When asked about the value that exists for AOC sponsors in engaging with the digital activations, Jago said: “From one side, it totally depends on what the brand’s objective is to begin with.”

“During Tokyo 2020, we had a community initiative around Olympics Live, live sites around Australia.

“When COVID took over even more, a lot of those live sites shut down and the Team AUS Fan Hub gave us that opportunity to align it with brands who were heavily invested into the Olympics Live program.

“Westpac is a great example where we were able to tweak it slightly so where Westpac were going to be the Olympics Live partner, they became the Team AUS Fan Hub partner, and it gave us the opportunity to align with their objectives and make sure they were front and centre from a fans perspective.

“It also gives us an opportunity to purpose some of the user-generated content.

“When there is so much content out there during Games time, it gives us that place to consolidate that content, which delivers value for brands.

“For example, our uniform partner, Asics, were very heavily focused on the grassroots participation space, so that aligned with our campaigns and meant all the content out there in social with kids having a go at Olympic sports in their backyard or at the grassroots level, we could gamify it and have people engaging in a more centralised way to build around the objectives,” he said.

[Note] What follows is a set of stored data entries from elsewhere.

/-! ## setQueue -/

@[simp] theorem State.setQueue_agenda (s : State) (q : Nat) (x : Queue) : (s.setQueue q x).agenda = s.agenda := rfl
@[simp] theorem State.setQueue_cur (s : State) (q : Nat) (x : Queue) : (s.setQueue q x).cur = s.cur := rfl
@[simp] theorem State.setQueue_pairSecond (s : State) (q : Nat) (x : Queue) : (s.setQueue q x).pairSecond = s.pairSecond := rfl
@[simp] theorem State.setQueue_pairMark (s : State) (q : Nat) (x : Queue) : (s.setQueue q x).pairMark = s.pairMark := rfl
@[simp] theorem State.setQueue_uid (s : State) (q : Nat) (x : Queue) : (s.setQueue q x).uid = s.uid := rfl
@[simp] theorem State.setQueue_free (s : State) (q : Nat) (x : Queue) : (s.setQueue q x).free = s.free := rfl
@[simp] theorem State.setQueue_time (s : State) (q : Nat) (x : Queue) : (s.setQueue q x).time = s.time := rfl
@[simp] theorem State.setQueue_cycles (s : State) (q : Nat) (x : Queue) : (s.setQueue q x).cycles = s.cycles := rfl
@[simp] theorem State.setQueue_mem (s : State) (q : Nat) (x : Queue) : (s.setQueue q x).mem = s.mem := rfl
@[simp] theorem State.setQueue_hostMem (s : State) (q : Nat) (x : Queue) : (s.setQueue q x).hostMem = s.hostMem := rfl
@[simp] theorem State.setQueue_peerMem (s : State) (q : Nat) (x : Queue) : (s.setQueue q x).peerMem = s.peerMem := rfl
@[simp] theorem State.setQueue_dir (s : State) (q : Nat) (x : Queue) : (s.setQueue q x).dir = s.dir := rfl
@[simp] theorem State.setQueue_filter (s : State) (q : Nat) (x : Queue) : (s.setQueue q x).filter = s.filter := rfl
@[simp] theorem State.setQueue_msgs (s : State) (q : Nat) (x : Queue) : (s.setQueue q x).msgs = s.msgs := rfl
@[simp] theorem State.setQueue_draws (s : State) (q : Nat) (x : Queue) : (s.setQueue q x).draws = s.draws := rfl
@[simp] theorem State.setQueue_dies (s : State) (q : Nat) (x : Queue) : (s.setQueue q x).dies = s.dies := rfl
@[simp] theorem State.setQueue_cores (s : State) (q : Nat) (x : Queue) : (s.setQueue q x).cores = s.cores := rfl
@[simp] theorem State.setQueue_clusters (s : State) (q : Nat) (x : Queue) : (s.setQueue q x).clusters = s.clusters := rfl
@[simp] theorem State.setQueue_copies (s : State) (q : Nat) (x : Queue) : (s.setQueue q x).copies = s.copies := rfl
@[simp] theorem State.setQueue_teams (s : State) (q : Nat) (x : Queue) : (s.setQueue q x).teams = s.teams := rfl
@[simp] theorem State.setQueue_blocks (s : State) (q : Nat) (x : Queue) : (s.setQueue q x).blocks = s.blocks := rfl
@[simp] theorem State.setQueue_fifos (s : State) (q : Nat) (x : Queue) : (s.setQueue q x).fifos = s.fifos := rfl
@[simp] theorem State.setQueue_launchRegs (s : State) (q : Nat) (x : Queue) : (s.setQueue q x).launchRegs = s.launchRegs := rfl
@[simp] theorem State.setQueue_trans (s : State) (q : Nat) (x : Queue) : (s.setQueue q x).trans = s.trans := rfl
@[simp] theorem State.setQueue_pool (s : State) (q : Nat) (x : Queue) : (s.setQueue q x).pool = s.pool := rfl
@[simp] theorem State.setQueue_power (s : State) (q : Nat) (x : Queue) : (s.setQueue q x).power = s.power := rfl
@[simp] theorem State.setQueue_plat (s : State) (q : Nat) (x : Queue) : (s.setQueue q x).plat = s.plat := rfl
@[simp] theorem State.setQueue_out (s : State) (q : Nat) (x : Queue) : (s.setQueue q x).out = s.out := rfl
@[simp] theorem State.setQueue_team (s : State) (q : Nat) (x : Queue) (i : Nat) : (s.setQueue q x).team i = s.team i := rfl
@[simp] theorem State.setQueue_die (s : State) (q : Nat) (x : Queue) (i : Nat) : (s.setQueue q x).die i = s.die i := rfl
@[simp] theorem State.setQueue_core (s : State) (q : Nat) (x : Queue) (i : Nat) : (s.setQueue q x).core i = s.core i := rfl
@[simp] theorem State.setQueue_cluster (s : State) (q : Nat) (x : Queue) (i : Nat) : (s.setQueue q x).cluster i = s.cluster i := rfl
@[simp] theorem State.setQueue_blockQ (s : State) (q : Nat) (x : Queue) (i : Nat) : (s.setQueue q x).block? i = s.block? i := rfl
@[simp] theorem State.setQueue_dirEnt (s : State) (q : Nat) (x : Queue) (i : Nat) : (s.setQueue q x).dirEnt i = s.dirEnt i := rfl
@[simp] theorem State.setQueue_blockOfQ (s : State) (q : Nat) (x : Queue) (i : Nat) : (s.setQueue q x).blockOf? i = s.blockOf? i := rfl
@[simp] theorem State.setQueue_coreOf (s : State) (q : Nat) (x : Queue) (i : Nat) : (s.setQueue q x).coreOf i = s.coreOf i := rfl
@[simp] theorem State.setQueue_asidOf (s : State) (q : Nat) (x : Queue) (i : Nat) : (s.setQueue q x).asidOf i = s.asidOf i := rfl
@[simp] theorem State.setQueue_widthOf (s : State) (q : Nat) (x : Queue) (i : Nat) : (s.setQueue q x).widthOf i = s.widthOf i := rfl
@[simp] theorem State.setQueue_isControl (s : State) (q : Nat) (x : Queue) (i : Nat) : (s.setQueue q x).isControl i = s.isControl i := rfl
@[simp] theorem State.setQueue_dieOfCtx (s : State) (q : Nat) (x : Queue) (i : Nat) : (s.setQueue q x).dieOfCtx i = s.dieOfCtx i := rfl
@[simp] theorem State.setQueue_colOfCtx (s : State) (q : Nat) (x : Queue) (i : Nat) : (s.setQueue q x).colOfCtx i = s.colOfCtx i := rfl
@[simp] theorem State.setQueue_slotOf (s : State) (q : Nat) (x : Queue) (i : Nat) : (s.setQueue q x).slotOf i = s.slotOf i := rfl

/-! ## setBlock -/

@[simp] theorem State.setBlock_agenda (s : State) (f : Nat) (x : Block) : (s.setBlock f x).agenda = s.agenda := rfl
@[simp] theorem State.setBlock_cur (s : State) (f : Nat) (x : Block) : (s.setBlock f x).cur = s.cur := rfl
@[simp] theorem State.setBlock_pairSecond (s : State) (f : Nat) (x : Block) : (s.setBlock f x).pairSecond = s.pairSecond := rfl
@[simp] theorem State.setBlock_pairMark (s : State) (f : Nat) (x : Block) : (s.setBlock f x).pairMark = s.pairMark := rfl
@[simp] theorem State.setBlock_uid (s : State) (f : Nat) (x : Block) : (s.setBlock f x).uid = s.uid := rfl
@[simp] theorem State.setBlock_free (s : State) (f : Nat) (x : Block) : (s.setBlock f x).free = s.free := rfl
@[simp] theorem State.setBlock_time (s : State) (f : Nat) (x : Block) : (s.setBlock f x).time = s.time := rfl
@[simp] theorem State.setBlock_cycles (s : State) (f : Nat) (x : Block) : (s.setBlock f x).cycles = s.cycles := rfl
@[simp] theorem State.setBlock_mem (s : State) (f : Nat) (x : Block) : (s.setBlock f x).mem = s.mem := rfl
@[simp] theorem State.setBlock_hostMem (s : State) (f : Nat) (x : Block) : (s.setBlock f x).hostMem = s.hostMem := rfl
@[simp] theorem State.setBlock_peerMem (s : State) (f : Nat) (x : Block) : (s.setBlock f x).peerMem = s.peerMem := rfl
@[simp] theorem State.setBlock_dir (s : State) (f : Nat) (x : Block) : (s.setBlock f x).dir = s.dir := rfl
@[simp] theorem State.setBlock_filter (s : State) (f : Nat) (x : Block) : (s.setBlock f x).filter = s.filter := rfl
@[simp] theorem State.setBlock_msgs (s : State) (f : Nat) (x : Block) : (s.setBlock f x).msgs = s.msgs := rfl
@[simp] theorem State.setBlock_draws (s : State) (f : Nat) (x : Block) : (s.setBlock f x).draws = s.draws := rfl
@[simp] theorem State.setBlock_dies (s : State) (f : Nat) (x : Block) : (s.setBlock f x).dies = s.dies := rfl
@[simp] theorem State.setBlock_cores (s : State) (f : Nat) (x : Block) : (s.setBlock f x).cores = s.cores := rfl
@[simp] theorem State.setBlock_clusters (s : State) (f : Nat) (x : Block) : (s.setBlock f x).clusters = s.clusters := rfl
@[simp] theorem State.setBlock_copies (s : State) (f : Nat) (x : Block) : (s.setBlock f x).copies = s.copies := rfl
@[simp] theorem State.setBlock_teams (s : State) (f : Nat) (x : Block) : (s.setBlock f x).teams = s.teams := rfl
@[simp] theorem State.setBlock_queues (s : State) (f : Nat) (x : Block) : (s.setBlock f x).queues = s.queues := rfl
@[simp] theorem State.setBlock_fifos (s : State) (f : Nat) (x : Block) : (s.setBlock f x).fifos = s.fifos := rfl
@[simp] theorem State.setBlock_launchRegs (s : State) (f : Nat) (x : Block) : (s.setBlock f x).launchRegs = s.launchRegs := rfl
@[simp] theorem State.setBlock_trans (s : State) (f : Nat) (x : Block) : (s.setBlock f x).trans = s.trans := rfl
@[simp] theorem State.setBlock_pool (s : State) (f : Nat) (x : Block) : (s.setBlock f x).pool = s.pool := rfl
@[simp] theorem State.setBlock_power (s : State) (f : Nat) (x : Block) : (s.setBlock f x).power = s.power := rfl
@[simp] theorem State.setBlock_plat (s : State) (f : Nat) (x : Block) : (s.setBlock f x).plat = s.plat := rfl
@[simp] theorem State.setBlock_out (s : State) (f : Nat) (x : Block) : (s.setBlock f x).out = s.out := rfl
@[simp] theorem State.setBlock_team (s : State) (f : Nat) (x : Block) (i : Nat) : (s.setBlock f x).team i = s.team i := rfl
@[simp] theorem State.setBlock_die (s : State) (f : Nat) (x : Block) (i : Nat) : (s.setBlock f x).die i = s.die i := rfl
@[simp] theorem State.setBlock_core (s : State) (f : Nat) (x : Block) (i : Nat) : (s.setBlock f x).core i = s.core i := rfl
@[simp] theorem State.setBlock_cluster (s : State) (f : Nat) (x : Block) (i : Nat) : (s.setBlock f x).cluster i = s.cluster i := rfl
@[simp] theorem State.setBlock_queue (s : State) (f : Nat) (x : Block) (i : Nat) : (s.setBlock f x).queue i = s.queue i := rfl
@[simp] theorem State.setBlock_dirEnt (s : State) (f : Nat) (x : Block) (i : Nat) : (s.setBlock f x).dirEnt i = s.dirEnt i := rfl

/-! ## setDir -/

@[simp] theorem State.setDir_agenda (s : State) (l : Nat) (x : DirEnt) : (s.setDir l x).agenda = s.agenda := rfl
@[simp] theorem State.setDir_cur (s : State) (l : Nat) (x : DirEnt) : (s.setDir l x).cur = s.cur := rfl
@[simp] theorem State.setDir_pairSecond (s : State) (l : Nat) (x : DirEnt) : (s.setDir l x).pairSecond = s.pairSecond := rfl
@[simp] theorem State.setDir_pairMark (s : State) (l : Nat) (x : DirEnt) : (s.setDir l x).pairMark = s.pairMark := rfl
@[simp] theorem State.setDir_uid (s : State) (l : Nat) (x : DirEnt) : (s.setDir l x).uid = s.uid := rfl
@[simp] theorem State.setDir_free (s : State) (l : Nat) (x : DirEnt) : (s.setDir l x).free = s.free := rfl
@[simp] theorem State.setDir_time (s : State) (l : Nat) (x : DirEnt) : (s.setDir l x).time = s.time := rfl
@[simp] theorem State.setDir_cycles (s : State) (l : Nat) (x : DirEnt) : (s.setDir l x).cycles = s.cycles := rfl
@[simp] theorem State.setDir_mem (s : State) (l : Nat) (x : DirEnt) : (s.setDir l x).mem = s.mem := rfl
@[simp] theorem State.setDir_hostMem (s : State) (l : Nat) (x : DirEnt) : (s.setDir l x).hostMem = s.hostMem := rfl
@[simp] theorem State.setDir_peerMem (s : State) (l : Nat) (x : DirEnt) : (s.setDir l x).peerMem = s.peerMem := rfl
@[simp] theorem State.setDir_filter (s : State) (l : Nat) (x : DirEnt) : (s.setDir l x).filter = s.filter := rfl
@[simp] theorem State.setDir_msgs (s : State) (l : Nat) (x : DirEnt) : (s.setDir l x).msgs = s.msgs := rfl
@[simp] theorem State.setDir_draws (s : State) (l : Nat) (x : DirEnt) : (s.setDir l x).draws = s.draws := rfl
@[simp] theorem State.setDir_dies (s : State) (l : Nat) (x : DirEnt) : (s.setDir l x).dies = s.dies := rfl
@[simp] theorem State.setDir_cores (s : State) (l : Nat) (x : DirEnt) : (s.setDir l x).cores = s.cores := rfl
@[simp] theorem State.setDir_clusters (s : State) (l : Nat) (x : DirEnt) : (s.setDir l x).clusters = s.clusters := rfl
@[simp] theorem State.setDir_copies (s : State) (l : Nat) (x : DirEnt) : (s.setDir l x).copies = s.copies := rfl
@[simp] theorem State.setDir_teams (s : State) (l : Nat) (x : DirEnt) : (s.setDir l x).teams = s.teams := rfl
@[simp] theorem State.setDir_blocks (s : State) (l : Nat) (x : DirEnt) : (s.setDir l x).blocks = s.blocks := rfl
@[simp] theorem State.setDir_queues (s : State) (l : Nat) (x : DirEnt) : (s.setDir l x).queues = s.queues := rfl
@[simp] theorem State.setDir_fifos (s : State) (l : Nat) (x : DirEnt) : (s.setDir l x).fifos = s.fifos := rfl
@[simp] theorem State.setDir_launchRegs (s : State) (l : Nat) (x : DirEnt) : (s.setDir l x).launchRegs = s.launchRegs := rfl
@[simp] theorem State.setDir_trans (s : State) (l : Nat) (x : DirEnt) : (s.setDir l x).trans = s.trans := rfl
@[simp] theorem State.setDir_pool (s : State) (l : Nat) (x : DirEnt) : (s.setDir l x).pool = s.pool := rfl
@[simp] theorem State.setDir_power (s : State) (l : Nat) (x : DirEnt) : (s.setDir l x).power = s.power := rfl
@[simp] theorem State.setDir_plat (s : State) (l : Nat) (x : DirEnt) : (s.setDir l x).plat = s.plat := rfl
@[simp] theorem State.setDir_out (s : State) (l : Nat) (x : DirEnt) : (s.setDir l x).out = s.out := rfl
@[simp] theorem State.setDir_team (s : State) (l : Nat) (x : DirEnt) (i : Nat) : (s.setDir l x).team i = s.team i := rfl
@[simp] theorem State.setDir_die (s : State) (l : Nat) (x : DirEnt) (i : Nat) : (s.setDir l x).die i = s.die i := rfl
@[simp] theorem State.setDir_core (s : State) (l : Nat) (x : DirEnt) (i : Nat) : (s.setDir l x).core i = s.core i := rfl
@[simp] theorem State.setDir_cluster (s : State) (l : Nat) (x : DirEnt) (i : Nat) : (s.setDir l x).cluster i = s.cluster i := rfl
@[simp] theorem State.setDir_queue (s : State) (l : Nat) (x : DirEnt) (i : Nat) : (s.setDir l x).queue i = s.queue i := rfl
@[simp] theorem State.setDir_blockQ (s : State) (l : Nat) (x : DirEnt) (i : Nat) : (s.setDir l x).block? i = s.block? i := rfl
@[simp] theorem State.setDir_blockOfQ (s : State) (l : Nat) (x : DirEnt) (i : Nat) : (s.setDir l x).blockOf? i = s.blockOf? i := rfl
@[simp] theorem State.setDir_coreOf (s : State) (l : Nat) (x : DirEnt) (i : Nat) : (s.setDir l x).coreOf i = s.coreOf i := rfl
@[simp] theorem State.setDir_asidOf (s : State) (l : Nat) (x : DirEnt) (i : Nat) : (s.setDir l x).asidOf i = s.asidOf i := rfl
@[simp] theorem State.setDir_widthOf (s : State) (l : Nat) (x : DirEnt) (i : Nat) : (s.setDir l x).widthOf i = s.widthOf i := rfl
@[simp] theorem State.setDir_isControl (s : State) (l : Nat) (x : DirEnt) (i : Nat) : (s.setDir l x).isControl i = s.isControl i := rfl
@[simp] theorem State.setDir_dieOfCtx (s : State) (l : Nat) (x : DirEnt) (i : Nat) : (s.setDir l x).dieOfCtx i = s.dieOfCtx i := rfl
@[simp] theorem State.setDir_colOfCtx (s : State) (l : Nat) (x : DirEnt) (i : Nat) : (s.setDir l x).colOfCtx i = s.colOfCtx i := rfl
@[simp] theorem State.setDir_slotOf (s : State) (l : Nat) (x : DirEnt) (i : Nat) : (s.setDir l x).slotOf i = s.slotOf i := rfl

Looking toward the Brisbane 2032 Olympic Games and the opportunity for digital activations, Jago suggested sporting organisations and brands focus on the community connection, with athlete storytelling identified as a key strategy for deeper connection.

“It’s really about trying to support our partners, national federations, and Olympians wherever we possibly can,” Jago said.

“A big campaign in that respect is our ‘Have A Go’ campaign, where we encourage kids to try sports at the grassroots level.

“They may become the next Olympian, or they may build an incredible friendship group, and it will certainly have huge health benefits as well.

“It’s about driving home that message that today is the day to have a go, because in 10 years’ time, Brisbane 2032 will be here and the kids who are 10 or 11 today will be 20-21 and will be the Olympians of those Games…

“Working with athletes to tell those incredibly rich stories is really important so you are reinforcing the message of what it is to be an Olympian.

“We are always hearing stories of Olympians, and Damien Schumann, the volleyball athlete of Tokyo 2020 is a great example.

“He goes into schools and year 7 classrooms and says when he was their age, he didn’t even make the volleyball team at his school in his class, so he wasn’t one of the best 15 volleyball players in his year at his school.

“Fast forward 15 years or so and he is one of two male Australian Olympians competing in volleyball and that is an incredibly powerful story which every single sport would have access to and could collect that story and feed it out into their pathway programs.

“The stories you hear over and over again are that there are going to be some barriers and rocky roads on the way, but it’s that resilience which comes through in athletes who make it to the Olympic Games…

“When we can capture Olympians and tell their stories to the next generation, they are incredibly powerful and can be applied to the sports world, the schooling world, or the business world,” Jago told Ministry of Sport.